Вечером в честь праздника начальство даже распорядилось выдать по стакану вина. Всем раненым, кому это можно, и персоналу, кто с дежурства сменился. Заступившим на смену обещали выдать после. И вкус его, почти не хмельной, легкий и терпкий, тут же воскресил в памяти Раисы солнечную набережную Балаклавы за неделю до войны. Наверное, никогда ни прежде, ни после ей уже не будет так легко и тепло, как было там. Солнце, ласковое лазурное море, парусные лодки. Мир. Когда-нибудь это непременно должно вернуться. По-другому просто не может быть. Если постараться, можно очень отчетливо себе представить, как это будет… Вот только ей в этом далеком “когда-нибудь после войны” уже не быть прежней. Однажды, кажется это было сразу после Финской, брат сказал ей, что человека, бывавшего в боях, все одно, в Гражданскую ли войну или в какую другую, он очень легко узнает по глазам. Даже если тот будет в штатском. Но почему, объяснить так и не смог. Теперь Раисе совершенно ясно, что он прав. Между теми, кого война затронула, и кто остался в тылу, ляжет невидимая черта. Она тоже, наверное, сможет отличить того, кто был на войне и кто не был. И тоже вряд ли объяснит, как именно.
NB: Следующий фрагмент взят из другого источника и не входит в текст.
-- ==== Sys2Proof/Machine/Operands.lean ====
section
/-!
DEFINITION. Operand forms of the core: general and queue-mapped registers (R129, R130, R179, R180), ports (R28), data addresses
(R163, R174).
-/
namespace Sys2Proof.Machine

/-- A stream engine of core `c`'s committed region that satisfies `p` (R155). -/
def State.findEngine (s : State) (c : Fin 64) (p : Elem → Bool) : Option ElemAt :=
  match s.ownRegion c with
  | none => none
  | some r =>
    if (s.region (dieOf c) r).committed then
      (s.regionElems (dieOf c) r).find? fun a => isStreamEngine a && (s.elem a).portValid && p (s.elem a)
    else none

/-- The port element bound to a queue-mapped register. -/
def State.qBind (s : State) (c : Fin 64) (q : Nat) : Option ElemAt :=
  s.findEngine c fun e => e.qpValid && e.qpNo == q

/-- The element of a port number in a direction. -/
def State.portElem (s : State) (c : Fin 64) (vo : Bool) (n : Nat) : Option ElemAt :=
  s.findEngine c fun e => e.portVo == vo && e.portNo == n

/-- Port trap with its reason and number (R169). -/
def portTrap (reason num : Nat) : TrapReq := { cause := .port, info := reason * 2 ^ 8 + num % 2 ^ 8 }

/-- Barrier, shape and completion tokens leave a sink port without effect when they reach its head (R180). -/
def dropSilent : List Token → List Token
  | [] => []
  | t :: ts => if t.hdr.kind == 2 || t.hdr.kind == 6 || t.hdr.kind == 5 then dropSilent ts else t :: ts

/-- The highest level of a barrier among tokens removed, kept for drains (R337). -/
def levelOf : List Token → Option Nat → Option Nat
  | [], l => l
  | t :: ts, l =>
    if t.hdr.kind == 2 then levelOf ts (some (max (l.getD 0) t.hdr.level))
    else if t.hdr.kind == 6 || t.hdr.kind == 5 then levelOf ts l else l

def Elem.settleHead (e : Elem) : Elem :=
  { e with inq := setF e.inq 0 (dropSilent (getF e.inq 0)), reached := levelOf (getF e.inq 0) e.reached }

/-- What a pop finds (R180). -/
inductive QHead where
  | absent | poison | ended
  | value (v : Word)
  deriving DecidableEq, Repr

/-- Payload bits 63:0 with masked 32-bit lanes as zero (R180). -/
def popValue (t : Token) : Word :=
  if t.hdr.isNull then 0
  else
    let lo : BitVec 32 := if t.hdr.lanes.getLsbD 0 then t.pay.truncate 32 else 0
    let hi : BitVec 32 := if t.hdr.lanes.getLsbD 1 then (t.pay >>> 32).truncate 32 else 0
    (hi ++ lo : BitVec 64)

def Elem.qHead (e : Elem) : QHead :=
  match dropSilent (getF e.inq 0) with
  | [] => .absent
  | t :: _ => if t.hdr.isPoison then .poison else if t.hdr.kind == 3 then .ended else .value (popValue t)

/-- Pops the head token of a sink port; what then stands at its head leaves if it is silent (R180). -/
def State.popPort (s : State) (a : ElemAt) : State :=
  let e := (s.elem a).settleHead
  let s1 := s.setElem a (e.drop 0 1).settleHead
  match e.head? 0 with
  | some t => s1.endMiss a 0 t.hdr true
  | none => s1

def State.settlePort (s : State) (a : ElemAt) : State := s.setElem a (s.elem a).settleHead

/-- The token a push sends (R179, R188). -/
def pushToken (wid v : Word) : Token :=
  { hdr := { lanes := 3, seq := wid.truncate 16, itag := wid.truncate 8 }, pay := v.zeroExtend 512 }

/-- A source emits a token, or drops it with a cancel of its itag (R58, R61). -/
def State.sourceEmit (s : State) (a : ElemAt) (t : Token) : State :=
  let e := s.elem a
  if t.hdr.isTarget && e.cancelled t.hdr.itag 0 then s.setElem a { e with cancels := dropCancels t.hdr.itag 0 1 e.cancels }
  else s.send a 0 t

/-- A source port can take a token: it has a credit and is not frozen (R130, R334). -/
def State.sourceReady (s : State) (a : ElemAt) : Bool := decide (0 < s.credits a 0) && !(s.elem a).frozen

/-- Operands read, or the reason why not. -/
inductive Got where
  | trap (t : TrapReq)
  | wait (s : State)
  | vals (x y : Word) (s : State)

/-- Direction check of one named register (R130 step 1). -/
def State.checkBind (s : State) (q : Option Nat) (vo : Bool) : Option TrapReq :=
  match q with
  | none => none
  | some q =>
    match s.qBind s.cur q with
    | none => some (portTrap 0 q)
    | some a => if (s.elem a).portVo = vo then none else some (portTrap 1 q)

/-- The head check of one source (R180): a trap, or whether a value stands there. -/
def State.checkHead (s : State) (q : Option Nat) : Except TrapReq Bool :=
  match q with
  | none => .ok true
  | some q =>
    match s.qBind s.cur q with
    | none => .error (portTrap 0 q)
    | some a =>
      match (s.elem a).qHead with
      | .absent => .ok false
      | .poison => .error (portTrap 2 q)
      | .ended => .error (portTrap 3 q)
      | .value _ => .ok true

def State.srcValue (s : State) (q : Option Nat) (r : Reg) : Word :=
  match q with
  | none => s.rd r
  | some q =>
    match s.qBind s.cur q with
    | none => 0
    | some a =>
      match (s.elem a).qHead with
      | .value v => v
      | .absent | .poison | .ended => 0

def State.popQ (s : State) (q : Option Nat) : State :=
  match q with
  | none => s
  | some q =>
    match s.qBind s.cur q with
    | none => s
    | some a => s.popPort a

def State.settleQ (s : State) (q : Option Nat) : State :=
  match q with
  | none => s
  | some q =>
    match s.qBind s.cur q with
    | none => s
    | some a => s.settlePort a

/-- The destination port can take the result. -/
def State.destReady (s : State) (q : Option Nat) : Bool :=
  match q with
  | none => true
  | some q =>
    match s.qBind s.cur q with
    | none => false
    | some a => s.sourceReady a

/-- src_a, src_b and the wait for put_d under R130: the direction checks, then the wait, then one pop of each distinct
register. -/
def State.sources (s : State) (qa : Option Nat) (a : Reg) (qb : Option Nat) (b : Reg) (qd : Option Nat) : Got :=
  match s.checkBind qa true, s.checkBind qb true, s.checkBind qd false with
  | some t, _, _ => .trap t
  | none, some t, _ => .trap t
  | none, none, some t => .trap t
  | none, none, none =>
    match s.checkHead qa, s.checkHead qb with
    | .error t, _ => .trap t
    | .ok _, .error t => .trap t
    | .ok ra, .ok rb =>
      if ra && rb && s.destReady qd then
        let x := s.srcValue qa a
        let y := s.srcValue qb b
        let s1 := s.popQ qa
        .vals x y (if qa = qb then s1 else s1.popQ qb)
      else .wait ((s.settleQ qa).settleQ qb)

/-- The queue-mapped register that a field names when its q bit is set (R129). -/
def qReg (q : Bool) (r : Reg) : Option Nat := if q then some r.val else none

/-- Pushes a value through a queue-mapped register (R179). -/
def State.pushQ (s : State) (q : Nat) (v : Word) : State :=
  match s.qBind s.cur q with
  | none => s
  | some a => s.sourceEmit a (pushToken s.me.wid v)

/-- put_d (R130 step 4). -/
def State.putD (s : State) (q : Option Nat) (d : Reg) (v : Word) : State :=
  match q with
  | none => s.wr d v
  | some q => s.pushQ q v

/-- A three-register instruction whose result is `f x y` (R170). -/
def State.rrr (s : State) (o : Rrr) (f : Word → Word → Word) : State :=
  match s.sources (qReg o.qa o.a) o.a (qReg o.qb o.b) o.b (qReg o.qd o.d) with
  | .trap t => s.trap t
  | .wait s' => s'
  | .vals x y s' => (s'.putD (qReg o.qd o.d) o.d (f x y)).advance

/-- A unary instruction (R170). -/
def State.unary (s : State) (o : Unary) (f : Word → Word) : State :=
  s.rrr { d := o.d, a := o.a, b := 0, qa := o.qa, qb := false, qd := o.qd } fun x _ => f x

/-- A compare into a predicate (R173). -/
def State.pcmp (s : State) (o : PCmp) (f : Word → Word → Bool) : State :=
  match s.sources (qReg o.qa o.a) o.a (qReg o.qb o.b) o.b none with
  | .trap t => s.trap t
  | .wait s' => s'
  | .vals x y s' => (s'.wrP o.p (f x y)).advance

/-! ### Data addresses (R163, R174) -/

/-- The private window: its byte offset, when the address lies in it. -/
def privOffset (a : Word) : Option Nat :=
  if 0x00FF_FFFF_FFFF_0000 ≤ a.toNat ∧ a.toNat ≤ 0x00FF_FFFF_FFFF_FFFF then some (a.toNat % 65536) else none

/-- Where a checked data access goes. -/
inductive Place where
  | priv (off : Nat)
  | phys (pa : Nat)
  deriving DecidableEq, Repr

/-- check_data (R174) for an access of `n` bytes by the running core; the trap it raises, or the place. -/
def State.checkData (s : State) (addr : Word) (n : Nat) (write : Bool) : Except TrapReq Place :=
  if addr.toNat / 2 ^ 56 ≠ 0 then .error { cause := .addressRange, bad := addr }
  else if addr.toNat % n ≠ 0 then .error { cause := .alignment, bad := addr }
  else
    match privOffset addr with
    | some o => .ok (.priv o)
    | none =>
      match s.translateBy (.core s.cur) (s.me.asid.truncate 13) addr.toNat write (!s.sv) with
      | .ok pa => .ok (.phys pa)
      | .error f => .error { cause := f.cause, bad := addr }

def sext16 (i : BitVec 16) : Word := i.signExtend 64
def zext16 (i : BitVec 16) : Word := i.zeroExtend 64

end Sys2Proof.Machine
end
— С новым годом, товарищи! Тридцать восьмого года вино. Еще до Финской, подумайте.
Ради праздника усталым, давно сработавшимся людям можно и даже нужно. Колесник пьет маленькими глотками, осторожно. Кружку держит так, будто это хрустальный бокал. Есть редкий тип людей, которые все умеют делать красиво.
— Когда собирали этот виноград, никому ничего и в голову не могло прийти. А сейчас… сейчас по этим виноградникам танки идут, — тонкая морщинка прорезает ее чистый лоб.
— Уважаемая Наталья Максимовна, поверьте мне — в новом году это будут наши танки. А виноградники потом новые заложим, лучше прежних.
Начсостав Соколовский поздравил лично. Такие общие собрания до сих пор почти не проводились, не до того было. Но сегодня собрали всех, кто не занят, пустующую запасную штольню превратили в своего рода актовый зал.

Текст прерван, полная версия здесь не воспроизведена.